I applaud a new commercial application bringing competition to the editor field. But does anyone else think that building exclusively for Mac is a risky strategy? I’m a diehard Apple user and hope I never have to compute in an era when Apple still isn’t producing Macs. But even I see the writing on the wall that Windows is becoming more and more developer-friendly, with VS Code and cross-platform Sublime vastly reducing the friction in moving from MacOS to Windows. Even if the new Coda was heads above the pack, I would be very reluctant to put money and learning/muscle-memory time into a new app that could easily go the way of Textmate after a couple of years.
Keep in mind that Panic has been a Mac-only shop since the early days of the platform, before OS X, back when Apple was viewed as a beleaguered company and Microsoft's dominance of computing was unquestioned.
If they stuck with Apple through all that, I can't see why they'd be worried now.
I can’t see myself doing dev work under Windows at all. Playing games or something else where the OS UI never factors into the experience at all? Sure, but for anything else there are better options.

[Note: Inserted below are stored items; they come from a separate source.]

-- ==== Sys2Proof/Machine/Sideband.lean ====
section
/-! DEFINITION. The sideband's MCTP and PLDM messages (R352, R378-R380, Tables 15-15 and 15-16). An answer is its completion code and the data
that the manual names; forms and codes that the manual leaves to the DMTF standards are PRESUMED (log entries 9, 52). -/

namespace Sys2Proof.Machine

/-! ## What answers -/

/-- Groups of Table 15-15: MCTP control, PLDM types 0 and 4, what of type 2 answers in P4, type 5, and the rest. -/
inductive SbKind where
  | mctp | base | watch | update | rest
  deriving DecidableEq, Repr

/-- Completion code of a message by its group: none without standby power, 0 where it is answered. -/
def State.sbGate (s : State) (k : SbKind) : Option Nat :=
  if !s.power.standby then none
  else if k = .mctp then some 0
  else if s.power.row < 6 then some (if k = .base ∨ k = .watch ∨ (k = .update ∧ s.power.loopStop) then 0 else 4)
  else if s.sec.life = .retired then some (if k = .base then 0 else 5)
  else if s.sec.romRecovery then some (if k = .update then 0 else 5)
  else some 0

/-- A message handled, and its answer sent. -/
def State.sb (s : State) (k : SbKind) (f : State → State × Nat × List Byte) : State :=
  match s.sbGate k with
  | none => s
  | some 0 => let (t, cc, data) := f s; t.emit (.sideband cc data)
  | some cc => s.emit (.sideband cc [])

/-- A message that only reads. -/
def State.sbRead (s : State) (k : SbKind) (cc : Nat) (data : List Byte) : State := s.sb k fun t => (t, cc, data)

/-! ## MCTP control -/

/-- The null, reserved and broadcast endpoint IDs are refused. -/
def eidOk (e : Nat) : Bool := 8 ≤ e && e < 255

def doSetEndpointId (eid : Nat) (s : State) : State :=
  s.sb .mctp fun s => if eidOk eid then (s.modSide fun x => { x with eid := eid }, 0, leBytes 1 0 ++ leBytes 1 eid ++ leBytes 1 0) else (s, 2, [])

def execSetEndpointId (eid : Nat) (s : State) : Host.Outcome State Fault Refusal := answer true (doSetEndpointId eid s)

def execGetEndpointId (s : State) : Host.Outcome State Fault Refusal := answer true (s.sbRead .mctp 0 (leBytes 1 s.side.eid ++ leBytes 2 0))

/-- What the manual does not give of a message is free: 16 bytes of it by message. -/
def sbOpen (msg k : Nat) : List Byte := leBytes 16 (Config.sideData msg k)

def execGetEndpointUuid (s : State) : Host.Outcome State Fault Refusal := answer true (s.sbRead .mctp 0 (sbOpen 3 0))

def execGetMctpVersionSupport (s : State) : Host.Outcome State Fault Refusal := answer true (s.sbRead .mctp 0 (sbOpen 4 0))

/-- PLDM, SPDM and secured messages. -/
def execGetMessageTypeSupport (s : State) : Host.Outcome State Fault Refusal := answer true (s.sbRead .mctp 0 (leBytes 1 3 ++ leBytes 1 1 ++ leBytes 1 5 ++ leBytes 1 6))

/-! ## PLDM type 0 -/

def tidOk (t : Nat) : Bool := 0 < t && t < 255

def doSetTid (tid : Nat) (s : State) : State := s.sb .base fun s => if tidOk tid then (s.modSide fun x => { x with tid := tid }, 0, []) else (s, 2, [])

def execSetTid (tid : Nat) (s : State) : Host.Outcome State Fault Refusal := answer true (doSetTid tid s)

def execGetTid (s : State) : Host.Outcome State Fault Refusal := answer true (s.sbRead .base 0 (leBytes 1 s.side.tid))

def execGetPldmVersion (s : State) : Host.Outcome State Fault Refusal := answer true (s.sbRead .base 0 (sbOpen 0x103 0))

/-- Types 0, 2, 4, 5 and 63. -/
def pldmTypes : Nat := 2 ^ 0 + 2 ^ 2 + 2 ^ 4 + 2 ^ 5 + 2 ^ 63

def execGetPldmTypes (s : State) : Host.Outcome State Fault Refusal := answer true (s.sbRead .base 0 (leBytes 8 pldmTypes))

def execGetPldmCommands (s : State) : Host.Outcome State Fault Refusal := answer true (s.sbRead .base 0 (sbOpen 0x105 0))

/-! ## PLDM type 2: sensors and effecters -/

def execGetPdrRepositoryInfo (s : State) : Host.Outcome State Fault Refusal := answer true (s.sbRead .watch 0 (sbOpen 0x250 0))

def execGetPdr (record : Nat) (s : State) : Host.Outcome State Fault Refusal := answer true (s.sbRead .watch 0 (sbOpen 0x251 record))

/-- Is it a numeric sensor of R352? -/
def isNumeric (id : Nat) : Bool := (1 ≤ id && id ≤ 5) || isSensor id

/-- Operational states: 0 enabled, 2 unavailable, 4 failed. -/
def opOn : Nat := 0
def opAway : Nat := 2
def opFailed : Nat := 4

/-- Is only the standby controller there: P4, and rows 1 to 5 (R379)? -/
def State.inStandby (s : State) : Bool := decide (s.power.row < 6)

/-- A numeric sensor in whole units: operational state and reading. The standby controller reads 0x0001 to 0x0004 only, current and power
as it measures them, which nothing gives (free). -/
def State.numeric (s : State) (id : Nat) : Nat × Int :=
  if 0x100 ≤ id then
    (if s.inStandby then (opAway, 0) else match s.power.temps.find? fun x => x.1 == id with
      | some (_, some t) => (opOn, t)
      | some (_, none) => (opFailed, 0)
      | none => (opAway, 0))
  else if id = 1 then (opOn, (s.power.millivolts / 1000 : Nat))
  else if id = 4 then (opOn, (s.holdMj / 1000 : Nat))
  else if id = 5 then (if s.inStandby then (opAway, 0) else (opOn, s.capNow))
  else if s.inStandby then (opOn, Config.sideData (0x21100 + id) s.free)
  else if id = 3 then (opOn, s.power.blade)
  else (opOn, (if s.power.millivolts = 0 then 0 else s.power.blade * 1000 / s.power.millivolts : Nat))

/-- A reading as 4 bytes, two's complement. -/
def readingBytes (v : Int) : List Byte := leBytes 4 (v.emod (2 ^ 32)).toNat

def doGetSensorReading (id : Nat) (s : State) : State :=
  s.sb .watch fun s =>
    if !isNumeric id then (s, 0x80, [])
    else let r := s.numeric id; ({ s with free := s.free + 1 }, 0, leBytes 1 r.1 ++ readingBytes r.2)

def execGetSensorReading (sensor : Nat) (s : State) : Host.Outcome State Fault Refusal := answer true (doGetSensorReading sensor s)

def pstateCode : PState → Nat
  | .p0 => 0
  | .p1 => 1
  | .p2 => 2
  | .p3 => 3
  | .p4 => 4

/-- State sensors; in standby 0x0200 reads the records held there and 0x0201 P4 (R380). -/
def State.stateSensor (s : State) (id : Nat) : Option Nat :=
  if id = 0x200 then some (if s.inStandby then s.side.held.foldl (fun m r => max m r.sev) 0 else s.hub.worstOpen)
  else if id = 0x201 then some (if s.inStandby then 4 else pstateCode s.power.pstate)
  else if id = 0x202 then some (lifeCode s.sec.life)
  else none

def doGetStateSensorReadings (id : Nat) (s : State) : State :=
  s.sb .watch fun s => match s.stateSensor id with
    | some v => (s, 0, leBytes 1 opOn ++ leBytes 1 v)
    | none => (s, 0x80, [])

def execGetStateSensorReadings (sensor : Nat) (s : State) : Host.Outcome State Fault Refusal := answer true (doGetStateSensorReadings sensor s)

/-- In standby only effecter 0x0400 is set and read. -/
def capKind (id : Nat) : SbKind := if id = 0x400 then .watch else .rest

def doSetNumericEffecterValue (id v : Nat) (s : State) : State :=
  s.sb (capKind id) fun s => if id ≠ 0x400 then (s, 0x80, []) else if capOk v then (s.modSide fun x => { x with capEffecter := v }, 0, []) else (s, 2, [])

def execSetNumericEffecterValue (effecter value : Nat) (s : State) : Host.Outcome State Fault Refusal := answer true (doSetNumericEffecterValue effecter value s)

def execGetNumericEffecterValue (effecter : Nat) (s : State) : Host.Outcome State Fault Refusal :=
  answer true (s.sbRead (capKind effecter) (if effecter = 0x400 then 0 else 0x80) (if effecter = 0x400 then leBytes 1 opOn ++ leBytes 2 s.side.capEffecter else []))

/-- The power-state effecter acts as POWER.STATE (R371); what that refuses as BUSY is ERROR_NOT_READY. -/
def doSetStateEffecterStates (id t : Nat) (s : State) : State :=
  s.sb .rest fun s =>
    if id ≠ 0x401 then (s, 0x80, [])
    else if 3 < t then (s, 2, [])
    else if s.targetBusy t then (s, 4, [])
    else (if t = 2 ∧ s.power.pstate ≠ .p2 then (s.setTarget t).holdP2 else s.setTarget t, 0, [])

def execSetStateEffecterStates (effecter state : Nat) (s : State) : Host.Outcome State Fault Refusal := answer true (doSetStateEffecterStates effecter state s)

/-- Pending and present state. -/
def execGetStateEffecterStates (effecter : Nat) (s : State) : Host.Outcome State Fault Refusal :=
  answer true (s.sbRead .rest (if effecter = 0x401 then 0 else 0x80) (if effecter = 0x401 then leBytes 1 opOn ++ leBytes 1 s.power.target ++ leBytes 1 (pstateCode s.power.pstate) else []))

/-! ## PLDM type 4 -/

/-- The FRU record: part number, serial, hardware revision, MAC base, and the latched SLOT_ID (R352, R358). -/
def State.fru (s : State) : List Byte :=
  ascii "PLY-DX40-C1" ++ leBytes 16 Config.serial ++ leBytes 2 hwRev ++ beBytes 6 Config.macBase ++ leBytes 1 s.power.straps

def execGetFruRecordTableMetadata (s : State) : Host.Outcome State Fault Refusal := answer true (s.sbRead .base 0 (sbOpen 0x401 0))

def execGetFruRecordTable (s : State) : Host.Outcome State Fault Refusal := answer true (s.sbRead .base 0 s.fru)

/-! ## PLDM type 5 -/

/-- The completion code of a mailbox status. -/
def ccOf (st : Nat) : Nat := if st = stOK then 0 else if st = stBUSY then 4 else 2

/-- A piece of a component, staged as FW.STAGE stages it. -/
def doPldmFirmwareUpdate (component : Nat) (last : Bool) (offset : Nat) (piece : List Byte) (s : State) : State :=
  s.sb .update fun s =>
    if component = 0 ∨ 4 < component then (s, 2, [])
    else match s.sec.stage component offset last piece with
      | none => (s, 2, [])
      | some (x, st) => ({ s with sec := x }, ccOf st, [])

def execPldmFirmwareUpdate (component : Nat) (last : Bool) (offset : Nat) (piece : List Byte) (s : State) : Host.Outcome State Fault Refusal :=
  answer true (doPldmFirmwareUpdate component last offset piece s)

def doActivateFirmware (s : State) : State := s.sb .update fun s => let (st, t) := s.fwCommit false; (t, ccOf st, [])

def execActivateFirmware (s : State) : Host.Outcome State Fault Refusal := answer true (doActivateFirmware s)

/-! ## OEM commands (R214, Table 15-16) -/

/-- Do the fields fit the command's data? -/
def netIdFits (planes : List Nat) (locator port : Nat) : Bool := planes.length == 8 && planes.all (· < 2 ^ 64) && locator < 2 ^ 32 && port < 2 ^ 16

def doSetNetId (planes : List Nat) (locator port : Nat) (s : State) : State :=
  s.sb .rest fun s =>
    if s.parts.any (·.job.isSome) then (s, 4, [])
    else if locator = 0 ∨ port = 0 then (s, 2, [])
    else if !netIdFits planes locator port then (s, 3, [])
    else (s.modNet fun n => { n with planes := planes, locator := locator, udpPort := port }, 0, [])

def execSetNetId (planes : List Nat) (locator port : Nat) (s : State) : Host.Outcome State Fault Refusal := answer true (doSetNetId planes locator port s)

def execGetNetId (s : State) : Host.Outcome State Fault Refusal :=
  answer true (s.sbRead .rest 0 ((List.range 8).flatMap (fun k => beBytes 8 (s.net.planes.getD k 0)) ++ leBytes 4 s.net.locator ++ leBytes 2 s.net.udpPort))

/-- The error state for every queue pair whose source no longer matches. -/
def State.dropHosts (s : State) : State :=
  s.each (List.range 64) fun s k => if (s.qp k).st = 1 ∧ !s.net.allow.any (allowMatch (s.qp k).source) then s.qpError k else s

def doSetHostAllow (entries : List (Nat × Nat)) (s : State) : State :=
  s.sb .rest fun s =>
    if 16 < entries.length ∨ entries.any fun e => e.2 != 64 && e.2 != 128 then (s, 2, [])
    else if entries.any fun e => 2 ^ 128 ≤ e.1 then (s, 3, [])
    else ((s.modNet fun n => { n with allow := entries }).dropHosts, 0, [])

def execSetHostAllow (entries : List (Nat × Nat)) (s : State) : Host.Outcome State Fault Refusal := answer true (doSetHostAllow entries s)

def execGetHostAllow (s : State) : Host.Outcome State Fault Refusal :=
  answer true (s.sbRead .rest 0 (leBytes 1 s.net.allow.length ++ s.net.allow.flatMap fun e => beBytes 16 e.1 ++ leBytes 1 e.2))

/-! ## Every other message -/

/-- An MCTP control message draws its error; a PLDM command ERROR_UNSUPPORTED_PLDM_CMD, or ERROR_NOT_READY in standby. -/
def doPldmUnsupportedCmd (mctp : Bool) (s : State) : State := s.sbRead (if mctp then .mctp else .rest) 5 []

def execPldmUnsupportedCmd (mctp : Bool) (s : State) : Host.Outcome State Fault Refusal := answer true (doPldmUnsupportedCmd mctp s)

end Sys2Proof.Machine
end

Some Linux distro seems more likely but I have yet to encounter a DE that gets everything right (for me) right out of the box or anything close to that. A ridiculous amount of config tweaking is required to get things into a state that suits my preferences, and even then there’s tons of stupid little annoyances that I’ll never be able to fix short of forking a bunch of stuff.
Walk into any coffee shop in America and you'll see every hacker inside using a Mac. One or two odd ducks will have some kind of nix ultrabook setup. Even here in SoCal you can go into a Philz and see 5 people coding on a Mac w/ VS Code and Slack open at some time or another.
So I don't think targeting macOS is by any means a bad idea. Based on the echo chamber that is HN you'd think everyone was jumping ship to Surface tablets and WSL but it's really not as common as you think.
I personally have noticed that in the UK the Mac is more of a "fashion computer" to be seen with in the oh-so-trendy coffee shop. Like a handbag.
I'd also question who those people sitting in the coffee shop on a weekday are? Are they a representative sample of professional coders, or are the professional coders actually at work - you know, at the office - rather than hanging out at the coffee shop?
I use a Linux and Mac professionally for coding, and a Windows machine personally for coding. Particularly with Linux running natively on windows now, there isn't really any difference these days apart from the OS's UX IME. Mac laptops are physically nice machines I agree (there is that fashion again!) but I personally find OSX to be a nightmare to use for real work as it seems designed to make multitasking difficult (hiding multiple windows under one icon in the dock, every app sharing the menu bar, beach-balling, touchbar and F- keys, no escape key, no native window layout/arranging/snapping etc etc). It's great if you are just doing one thing at a time, but start to need to have multiple windows/apps at once and I find it frustrating as hell to deal with, while Win10 and photon or cinnamon on Linux are just fine.
I concur. Though anecdotal I catch a buddy of mine frequently when I drop by Dunkin in a rush and he usually is on a windows laptop watching some esport or getting in some MMO time before work.
As someone who’s worked on both coasts I can definitely attest to seeing Macs dominate. When I taught at a university I always fretted about making a Windows version of my keyboard-shortcuts/install process guides until the first day and invariably just 1 out of 20 students would be on a non-Mac.
But that’s not the way it is everywhere (was just at a Chicago hack night). And Windows is not only still the dominant base, but Microsoft’s direction is more trending toward in favor of everyday developers than Apple’s.
It’s not just a matter of market viability, but having enough of a user base to create and perpetuate a good ecosystem (e.g. plugin development) around the app.